Content starts
/-! ### bump -/

@[simp] theorem bump_pending (s : State) (r : RegName) (i j n : Nat) : (s.bump r i j n).pending = s.pending := rfl
@[simp] theorem bump_heldLow (s : State) (r : RegName) (i j n : Nat) : (s.bump r i j n).heldLow = s.heldLow := rfl
@[simp] theorem bump_latchedHigh (s : State) (r : RegName) (i j n : Nat) : (s.bump r i j n).latchedHigh = s.latchedHigh := rfl
@[simp] theorem bump_free (s : State) (r : RegName) (i j n : Nat) : (s.bump r i j n).free = s.free := rfl
@[simp] theorem bump_outs (s : State) (r : RegName) (i j n : Nat) : (s.bump r i j n).outs = s.outs := rfl
@[simp] theorem bump_hbm (s : State) (r : RegName) (i j n : Nat) : (s.bump r i j n).hbm = s.hbm := rfl
@[simp] theorem bump_bobbin (s : State) (r : RegName) (i j n : Nat) : (s.bump r i j n).bobbin = s.bobbin := rfl
@[simp] theorem bump_beam (s : State) (r : RegName) (i j n : Nat) : (s.bump r i j n).beam = s.beam := rfl
@[simp] theorem bump_board (s : State) (r : RegName) (i j n : Nat) : (s.bump r i j n).board = s.board := rfl
@[simp] theorem bump_lines (s : State) (r : RegName) (i j n : Nat) : (s.bump r i j n).lines = s.lines := rfl
@[simp] theorem bump_mapPorts (s : State) (r : RegName) (i j n : Nat) : (s.bump r i j n).mapPorts = s.mapPorts := rfl
@[simp] theorem bump_host (s : State) (r : RegName) (i j n : Nat) : (s.bump r i j n).host = s.host := rfl
@[simp] theorem bump_poison (s : State) (r : RegName) (i j n : Nat) : (s.bump r i j n).poison = s.poison := rfl
@[simp] theorem bump_damage (s : State) (r : RegName) (i j n : Nat) : (s.bump r i j n).damage = s.damage := rfl
@[simp] theorem bump_cards (s : State) (r : RegName) (i j n : Nat) : (s.bump r i j n).cards = s.cards := rfl
@[simp] theorem bump_unzeroed (s : State) (r : RegName) (i j n : Nat) : (s.bump r i j n).unzeroed = s.unzeroed := rfl
@[simp] theorem bump_fills (s : State) (r : RegName) (i j n : Nat) : (s.bump r i j n).fills = s.fills := rfl
@[simp] theorem bump_progs (s : State) (r : RegName) (i j n : Nat) : (s.bump r i j n).progs = s.progs := rfl
@[simp] theorem bump_nextTurn (s : State) (r : RegName) (i j n : Nat) : (s.bump r i j n).nextTurn = s.nextTurn := rfl
@[simp] theorem bump_icache (s : State) (r : RegName) (i j n : Nat) : (s.bump r i j n).icache = s.icache := rfl
@[simp] theorem bump_unitOps (s : State) (r : RegName) (i j n : Nat) : (s.bump r i j n).unitOps = s.unitOps := rfl
@[simp] theorem bump_asyncs (s : State) (r : RegName) (i j n : Nat) : (s.bump r i j n).asyncs = s.asyncs := rfl
@[simp] theorem bump_nextOp (s : State) (r : RegName) (i j n : Nat) : (s.bump r i j n).nextOp = s.nextOp := rfl
@[simp] theorem bump_queues (s : State) (r : RegName) (i j n : Nat) : (s.bump r i j n).queues = s.queues := rfl
@[simp] theorem bump_nextQueue (s : State) (r : RegName) (i j n : Nat) : (s.bump r i j n).nextQueue = s.nextQueue := rfl
@[simp] theorem bump_sched (s : State) (r : RegName) (i j n : Nat) : (s.bump r i j n).sched = s.sched := rfl
@[simp] theorem bump_passes (s : State) (r : RegName) (i j n : Nat) : (s.bump r i j n).passes = s.passes := rfl
@[simp] theorem bump_steps (s : State) (r : RegName) (i j n : Nat) : (s.bump r i j n).steps = s.steps := rfl
@[simp] theorem bump_validated (s : State) (r : RegName) (i j n : Nat) : (s.bump r i j n).validated = s.validated := rfl
@[simp] theorem bump_rots (s : State) (r : RegName) (i j n : Nat) : (s.bump r i j n).rots = s.rots := rfl
@[simp] theorem bump_tension (s : State) (r : RegName) (i j n : Nat) : (s.bump r i j n).tension = s.tension := rfl
@[simp] theorem bump_nfRose (s : State) (r : RegName) (i j n : Nat) : (s.bump r i j n).nfRose = s.nfRose := rfl
@[simp] theorem bump_wideAreas (s : State) (r : RegName) (i j n : Nat) : (s.bump r i j n).wideAreas = s.wideAreas := rfl
@[simp] theorem bump_slots (s : State) (r : RegName) (i j n : Nat) : (s.bump r i j n).slots = s.slots := rfl
@[simp] theorem bump_acc (s : State) (r : RegName) (i j n : Nat) : (s.bump r i j n).acc = s.acc := rfl
@[simp] theorem bump_accMask (s : State) (r : RegName) (i j n : Nat) : (s.bump r i j n).accMask = s.accMask := rfl
@[simp] theorem bump_accMax (s : State) (r : RegName) (i j n : Nat) : (s.bump r i j n).accMax = s.accMax := rfl
@[simp] theorem bump_heldPackets (s : State) (r : RegName) (i j n : Nat) : (s.bump r i j n).heldPackets = s.heldPackets := rfl
@[simp] theorem bump_sent (s : State) (r : RegName) (i j n : Nat) : (s.bump r i j n).sent = s.sent := rfl
@[simp] theorem bump_loop (s : State) (r : RegName) (i j n : Nat) : (s.bump r i j n).loop = s.loop := rfl
@[simp] theorem bump_sendSeq (s : State) (r : RegName) (i j n : Nat) : (s.bump r i j n).sendSeq = s.sendSeq := rfl
@[simp] theorem bump_homes (s : State) (r : RegName) (i j n : Nat) : (s.bump r i j n).homes = s.homes := rfl
@[simp] theorem bump_twinRecs (s : State) (r : RegName) (i j n : Nat) : (s.bump r i j n).twinRecs = s.twinRecs := rfl
@[simp] theorem bump_selvSent (s : State) (r : RegName) (i j n : Nat) : (s.bump r i j n).selvSent = s.selvSent := rfl
@[simp] theorem bump_streamed (s : State) (r : RegName) (i j n : Nat) : (s.bump r i j n).streamed = s.streamed := rfl
@[simp] theorem bump_mirrorFull (s : State) (r : RegName) (i j n : Nat) : (s.bump r i j n).mirrorFull = s.mirrorFull := rfl
@[simp] theorem bump_restreaming (s : State) (r : RegName) (i j n : Nat) : (s.bump r i j n).restreaming = s.restreaming := rfl
@[simp] theorem bump_rxStream (s : State) (r : RegName) (i j n : Nat) : (s.bump r i j n).rxStream = s.rxStream := rfl
@[simp] theorem bump_deltas (s : State) (r : RegName) (i j n : Nat) : (s.bump r i j n).deltas = s.deltas := rfl
@[simp] theorem bump_lastFold (s : State) (r : RegName) (i j n : Nat) : (s.bump r i j n).lastFold = s.lastFold := rfl
@[simp] theorem bump_twinFlags (s : State) (r : RegName) (i j n : Nat) : (s.bump r i j n).twinFlags = s.twinFlags := rfl
@[simp] theorem bump_recSides (s : State) (r : RegName) (i j n : Nat) : (s.bump r i j n).recSides = s.recSides := rfl
@[simp] theorem bump_tabnex (s : State) (r : RegName) (i j n : Nat) : (s.bump r i j n).tabnex = s.tabnex := rfl
@[simp] theorem bump_commonTwin (s : State) (r : RegName) (i j n : Nat) : (s.bump r i j n).commonTwin = s.commonTwin := rfl
@[simp] theorem bump_resetCrossed (s : State) (r : RegName) (i j n : Nat) : (s.bump r i j n).resetCrossed = s.resetCrossed := rfl
@[simp] theorem bump_pairKey (s : State) (r : RegName) (i j n : Nat) : (s.bump r i j n).pairKey = s.pairKey := rfl
@[simp] theorem bump_ports (s : State) (r : RegName) (i j n : Nat) : (s.bump r i j n).ports = s.ports := rfl
@[simp] theorem bump_selvLink (s : State) (r : RegName) (i j n : Nat) : (s.bump r i j n).selvLink = s.selvLink := rfl
@[simp] theorem bump_everLocked (s : State) (r : RegName) (i j n : Nat) : (s.bump r i j n).everLocked = s.everLocked := rfl
@[simp] theorem bump_goodExchanges (s : State) (r : RegName) (i j n : Nat) : (s.bump r i j n).goodExchanges = s.goodExchanges := rfl
@[simp] theorem bump_servo (s : State) (r : RegName) (i j n : Nat) : (s.bump r i j n).servo = s.servo := rfl
@[simp] theorem bump_demoted (s : State) (r : RegName) (i j n : Nat) : (s.bump r i j n).demoted = s.demoted := rfl
@[simp] theorem bump_ahead (s : State) (r : RegName) (i j n : Nat) : (s.bump r i j n).ahead = s.ahead := rfl
@[simp] theorem bump_mgmtStopped (s : State) (r : RegName) (i j n : Nat) : (s.bump r i j n).mgmtStopped = s.mgmtStopped := rfl
@[simp] theorem bump_refclk (s : State) (r : RegName) (i j n : Nat) : (s.bump r i j n).refclk = s.refclk := rfl
@[simp] theorem bump_tracks (s : State) (r : RegName) (i j n : Nat) : (s.bump r i j n).tracks = s.tracks := rfl
@[simp] theorem bump_repairing (s : State) (r : RegName) (i j n : Nat) : (s.bump r i j n).repairing = s.repairing := rfl
@[simp] theorem bump_laneHits (s : State) (r : RegName) (i j n : Nat) : (s.bump r i j n).laneHits = s.laneHits := rfl
@[simp] theorem bump_badSpares (s : State) (r : RegName) (i j n : Nat) : (s.bump r i j n).badSpares = s.badSpares := rfl
@[simp] theorem bump_hbmWaiting (s : State) (r : RegName) (i j n : Nat) : (s.bump r i j n).hbmWaiting = s.hbmWaiting := rfl
@[simp] theorem bump_exhaustedLanes (s : State) (r : RegName) (i j n : Nat) : (s.bump r i j n).exhaustedLanes = s.exhaustedLanes := rfl
@[simp] theorem bump_heldParts (s : State) (r : RegName) (i j n : Nat) : (s.bump r i j n).heldParts = s.heldParts := rfl
@[simp] theorem bump_laneBusy (s : State) (r : RegName) (i j n : Nat) : (s.bump r i j n).laneBusy = s.laneBusy := rfl
@[simp] theorem bump_ceMark (s : State) (r : RegName) (i j n : Nat) : (s.bump r i j n).ceMark = s.ceMark := rfl
@[simp] theorem bump_scrubPos (s : State) (r : RegName) (i j n : Nat) : (s.bump r i j n).scrubPos = s.scrubPos := rfl
@[simp] theorem bump_tgStopped (s : State) (r : RegName) (i j n : Nat) : (s.bump r i j n).tgStopped = s.tgStopped := rfl
@[simp] theorem bump_cardOps (s : State) (r : RegName) (i j n : Nat) : (s.bump r i j n).cardOps = s.cardOps := rfl
@[simp] theorem bump_keys (s : State) (r : RegName) (i j n : Nat) : (s.bump r i j n).keys = s.keys := rfl
@[simp] theorem bump_sessions (s : State) (r : RegName) (i j n : Nat) : (s.bump r i j n).sessions = s.sessions := rfl
@[simp] theorem bump_pins (s : State) (r : RegName) (i j n : Nat) : (s.bump r i j n).pins = s.pins := rfl
@[simp] theorem bump_ideWaived (s : State) (r : RegName) (i j n : Nat) : (s.bump r i j n).ideWaived = s.ideWaived := rfl
@[simp] theorem bump_windows (s : State) (r : RegName) (i j n : Nat) : (s.bump r i j n).windows = s.windows := rfl
@[simp] theorem bump_snapJobs (s : State) (r : RegName) (i j n : Nat) : (s.bump r i j n).snapJobs = s.snapJobs := rfl
@[simp] theorem bump_staged (s : State) (r : RegName) (i j n : Nat) : (s.bump r i j n).staged = s.staged := rfl
@[simp] theorem bump_riskE (s : State) (r : RegName) (i j n : Nat) : (s.bump r i j n).riskE = s.riskE := rfl
@[simp] theorem bump_junction (s : State) (r : RegName) (i j n : Nat) : (s.bump r i j n).junction = s.junction := rfl
@[simp] theorem bump_coalesce (s : State) (r : RegName) (i j n : Nat) : (s.bump r i j n).coalesce = s.coalesce := rfl
@[simp] theorem bump_msRecords (s : State) (r : RegName) (i j n : Nat) : (s.bump r i j n).msRecords = s.msRecords := rfl
@[simp] theorem bump_msNumber (s : State) (r : RegName) (i j n : Nat) : (s.bump r i j n).msNumber = s.msNumber := rfl
@[simp] theorem bump_traced (s : State) (r : RegName) (i j n : Nat) : (s.bump r i j n).traced = s.traced := rfl
@[simp] theorem bump_profileReq (s : State) (r : RegName) (i j n : Nat) : (s.bump r i j n).profileReq = s.profileReq := rfl
@[simp] theorem bump_clockTarget (s : State) (r : RegName) (i j n : Nat) : (s.bump r i j n).clockTarget = s.clockTarget := rfl
@[simp] theorem bump_calmSince (s : State) (r : RegName) (i j n : Nat) : (s.bump r i j n).calmSince = s.calmSince := rfl
@[simp] theorem bump_coolSince (s : State) (r : RegName) (i j n : Nat) : (s.bump r i j n).coolSince = s.coolSince := rfl
@[simp] theorem bump_handSrc (s : State) (r : RegName) (i j n : Nat) : (s.bump r i j n).handSrc = s.handSrc := rfl
@[simp] theorem bump_holdCursor (s : State) (r : RegName) (i j n : Nat) : (s.bump r i j n).holdCursor = s.holdCursor := rfl
@[simp] theorem bump_zeroedAll (s : State) (r : RegName) (i j n : Nat) : (s.bump r i j n).zeroedAll = s.zeroedAll := rfl
@[simp] theorem bump_aliasKey (s : State) (r : RegName) (i j n : Nat) : (s.bump r i j n).aliasKey = s.aliasKey := rfl
@[simp] theorem bump_measured (s : State) (r : RegName) (i j n : Nat) : (s.bump r i j n).measured = s.measured := rfl
@[simp] theorem bump_suspects (s : State) (r : RegName) (i j n : Nat) : (s.bump r i j n).suspects = s.suspects := rfl
@[simp] theorem bump_resetting (s : State) (r : RegName) (i j n : Nat) : (s.bump r i j n).resetting = s.resetting := rfl
@[simp] theorem bump_draining (s : State) (r : RegName) (i j n : Nat) : (s.bump r i j n).draining = s.draining := rfl
@[simp] theorem bump_resetDue (s : State) (r : RegName) (i j n : Nat) : (s.bump r i j n).resetDue = s.resetDue := rfl
@[simp] theorem bump_maxBefore (s : State) (r : RegName) (i j n : Nat) : (s.bump r i j n).maxBefore = s.maxBefore := rfl
@[simp] theorem bump_flash (s : State) (r : RegName) (i j n : Nat) : (s.bump r i j n).flash = s.flash := rfl
@[simp] theorem bump_flashOp (s : State) (r : RegName) (i j n : Nat) : (s.bump r i j n).flashOp = s.flashOp := rfl
@[simp] theorem bump_otpOp (s : State) (r : RegName) (i j n : Nat) : (s.bump r i j n).otpOp = s.otpOp := rfl
@[simp] theorem bump_hbmPg (s : State) (r : RegName) (i j n : Nat) : (s.bump r i j n).hbmPg = s.hbmPg := rfl
@[simp] theorem bump_hbmEn (s : State) (r : RegName) (i j n : Nat) : (s.bump r i j n).hbmEn = s.hbmEn := rfl
@[simp] theorem bump_thermtrip (s : State) (r : RegName) (i j n : Nat) : (s.bump r i j n).thermtrip = s.thermtrip := rfl
@[simp] theorem bump_perst (s : State) (r : RegName) (i j n : Nat) : (s.bump r i j n).perst = s.perst := rfl
@[simp] theorem bump_exiting (s : State) (r : RegName) (i j n : Nat) : (s.bump r i j n).exiting = s.exiting := rfl
@[simp] theorem bump_vaon (s : State) (r : RegName) (i j n : Nat) : (s.bump r i j n).vaon = s.vaon := rfl
@[simp] theorem bump_dips (s : State) (r : RegName) (i j n : Nat) : (s.bump r i j n).dips = s.dips := rfl
@[simp] theorem bump_dipFlush (s : State) (r : RegName) (i j n : Nat) : (s.bump r i j n).dipFlush = s.dipFlush := rfl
Content ends
§ **EXERCISE DETAILS**
Take the first line of the material above as the start and the line that contains "s.board := rfl" as the end. Output only that span, every line exactly as it stands.

§ **ANSWER BELOW**
/-! ### bump -/

@[simp] theorem bump_pending (s : State) (r : RegName) (i j n : Nat) : (s.bump r i j n).pending = s.pending := rfl
@[simp] theorem bump_heldLow (s : State) (r : RegName) (i j n : Nat) : (s.bump r i j n).heldLow = s.heldLow := rfl
@[simp] theorem bump_latchedHigh (s : State) (r : RegName) (i j n : Nat) : (s.bump r i j n).latchedHigh = s.latchedHigh := rfl
@[simp] theorem bump_free (s : State) (r : RegName) (i j n : Nat) : (s.bump r i j n).free = s.free := rfl
@[simp] theorem bump_outs (s : State) (r : RegName) (i j n : Nat) : (s.bump r i j n).outs = s.outs := rfl
@[simp] theorem bump_hbm (s : State) (r : RegName) (i j n : Nat) : (s.bump r i j n).hbm = s.hbm := rfl
@[simp] theorem bump_bobbin (s : State) (r : RegName) (i j n : Nat) : (s.bump r i j n).bobbin = s.bobbin := rfl
@[simp] theorem bump_beam (s : State) (r : RegName) (i j n : Nat) : (s.bump r i j n).beam = s.beam := rfl
@[simp] theorem bump_board (s : State) (r : RegName) (i j n : Nat) : (s.bump r i j n).board = s.board := rfl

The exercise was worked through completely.